Los portugueses defensores de los animales están tan indignados con sus políticos como la panadera de Aljubarrota, Brites de Almeida que asó en un horno a siete españoles durante la batalla que independizó su país de Castilla, en 1385.
Tan irritados como quienes reclaman la restitución de Olivenza, población extremeña introducida en Portugal –el Gibraltar de los lusitanos--, conquistada en 1801 por Godoy para España; o como los diputados que fueron obligados la semana pasada a volver a su país cuando iban a Sevilla para protestar contra la Cumbre de la UE.
El nacionalismo portugués está colérico, igual que los amigos de los animales de ese país, porque su Parlamento podría aprobar antes del 12 de julio una ley que permitirá torear allí “a la española”: con picadores, estoque, puntilla, descabello y muerte del animal, cuando la tradición portuguesa es la corrida incruenta.

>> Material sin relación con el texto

-- ==== Sys2Proof/Certificates/Slice0/Obligations.lean ====
section
/-! DEFINITION. The statements for the provers. Each docstring names the rules of spec/ it rests on. The result
statements are at the level of `exec`, from the state before the step: IP is the address of the opcode byte
there, so `s.reg .ip + L` is the address after an instruction of L bytes. A docstring names the decision D<n>
(spec/92_eei_decisions.md) or the derivation where the spec marks what a statement says as its own. -/

open Sys2Proof Sys2Proof.Machine

/-! ### Encoding and decoding (spec/30_encoding.md) -/

/-- Under distinct opcode values, decoding what the encoder wrote gives the instruction back and leaves what
follows it (R82, R85 to R88). -/
def Obligations.DecodeInvertsEncode : Prop :=
  ∀ o : OpcodeMap, o.Injective → ∀ (i : Instr) (rest : List Byte), decode o (encode o i ++ rest) = .ok (i, rest)

/-- What the decoder takes from the front of the bytes is the opcode byte of the instruction and exactly as many
bytes as that opcode fixes; nothing after them matters (R80, R83). -/
def Obligations.DecodeConsumesOpcodeLength : Prop :=
  ∀ (o : OpcodeMap) (bs rest : List Byte) (i : Instr), decode o bs = .ok (i, rest) →
    ∃ used, bs = used ++ rest ∧ used.length = i.length ∧ used.head? = some (o.get i.mnemonic) ∧
      ∀ more, decode o (used ++ more) = .ok (i, more)

/-- R87: every selector byte is valid and selects the register numbered `byte mod 12`, in every operand position
that takes a selector; the canonical selector of register i is the byte i. -/
def Obligations.SelectorByteReducedModulo12 : Prop :=
  (∀ r : Reg, r.selector.toNat = r.number ∧ Reg.ofSelector r.selector = r) ∧
  ∀ o : OpcodeMap, o.Injective → ∀ (h l b c : Byte) (r q : Reg) (rest : List Byte),
    r.number = b.toNat % 12 → q.number = c.toNat % 12 →
    decode o (o.movLitReg :: h :: l :: b :: rest) = .ok (.movLitReg (bigEndian h l) r, rest) ∧
    decode o (o.movRegReg :: b :: c :: rest) = .ok (.movRegReg r q, rest) ∧
    decode o (o.movRegMem :: b :: h :: l :: rest) = .ok (.movRegMem r (bigEndian h l), rest) ∧
    decode o (o.movMemReg :: h :: l :: b :: rest) = .ok (.movMemReg (bigEndian h l) r, rest) ∧
    decode o (o.pushReg :: b :: rest) = .ok (.pushReg r, rest) ∧
    decode o (o.pop :: b :: rest) = .ok (.pop r, rest) ∧
    decode o (o.calReg :: b :: rest) = .ok (.calReg r, rest)

/-- R88: a raw index byte is not reduced; 0 to 11 name that register, 12 to 255 fall outside the store. -/
def Obligations.AddOperandsAreRawIndices : Prop :=
  (∀ o : OpcodeMap, o.Injective → ∀ (b c : Byte) (rest : List Byte),
    decode o (o.addRegReg :: b :: c :: rest) = .ok (.addRegReg b c, rest)) ∧
  ∀ (s : State) (b : Byte),
    (∀ r : Reg, r.number = b.toNat → readIndex s b = .ok (s.reg r)) ∧
    (12 ≤ b.toNat → readIndex s b = .error .outOfBounds)

/-- R89, R111: an opcode byte is unrecognised exactly when it is none of the twelve values, and under distinct
values each of the twelve selects its own row. -/
def Obligations.OpcodeByteSelectsItsRow : Prop :=
  ∀ (o : OpcodeMap) (b : Byte) (bs : List Byte),
    (decode o (b :: bs) = .error (.unrecognised b) ↔ ∀ m : Mnemonic, o.get m ≠ b) ∧
    (o.Injective → ∀ m : Mnemonic, o.lookup b = some m ↔ o.get m = b)

/-- R90: no operand byte makes an instruction illegal; an opcode followed by enough bytes always decodes, to an
instruction of its own row. -/
def Obligations.OperandBytesNeverIllegal : Prop :=
  ∀ o : OpcodeMap, o.Injective → ∀ (m : Mnemonic) (bs : List Byte), m.length ≤ bs.length + 1 →
    ∃ i rest, decode o (o.get m :: bs) = .ok (i, rest) ∧ i.mnemonic = m ∧ i.wellFormed = true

Los activistas contra la muerte de los toros han comenzado a enviar a todas las instancias políticas de su país una carta advirtiendo que torturar y matar toros “significaría una auténtica victoria de España sobre Portugal, en un sentido imperialista, de absorción, antieuropeísta, vergonzosa, cruel y bárbara”.
“Qué vergüenza para Portugal que el mundo entero conociera que ustedes se han dejado vencer por el imperialismo español importando uno de sus últimos reductos: el terror taurino”.
He aquí un nacionalismo que no quiere ver la sangre, ni de un toro.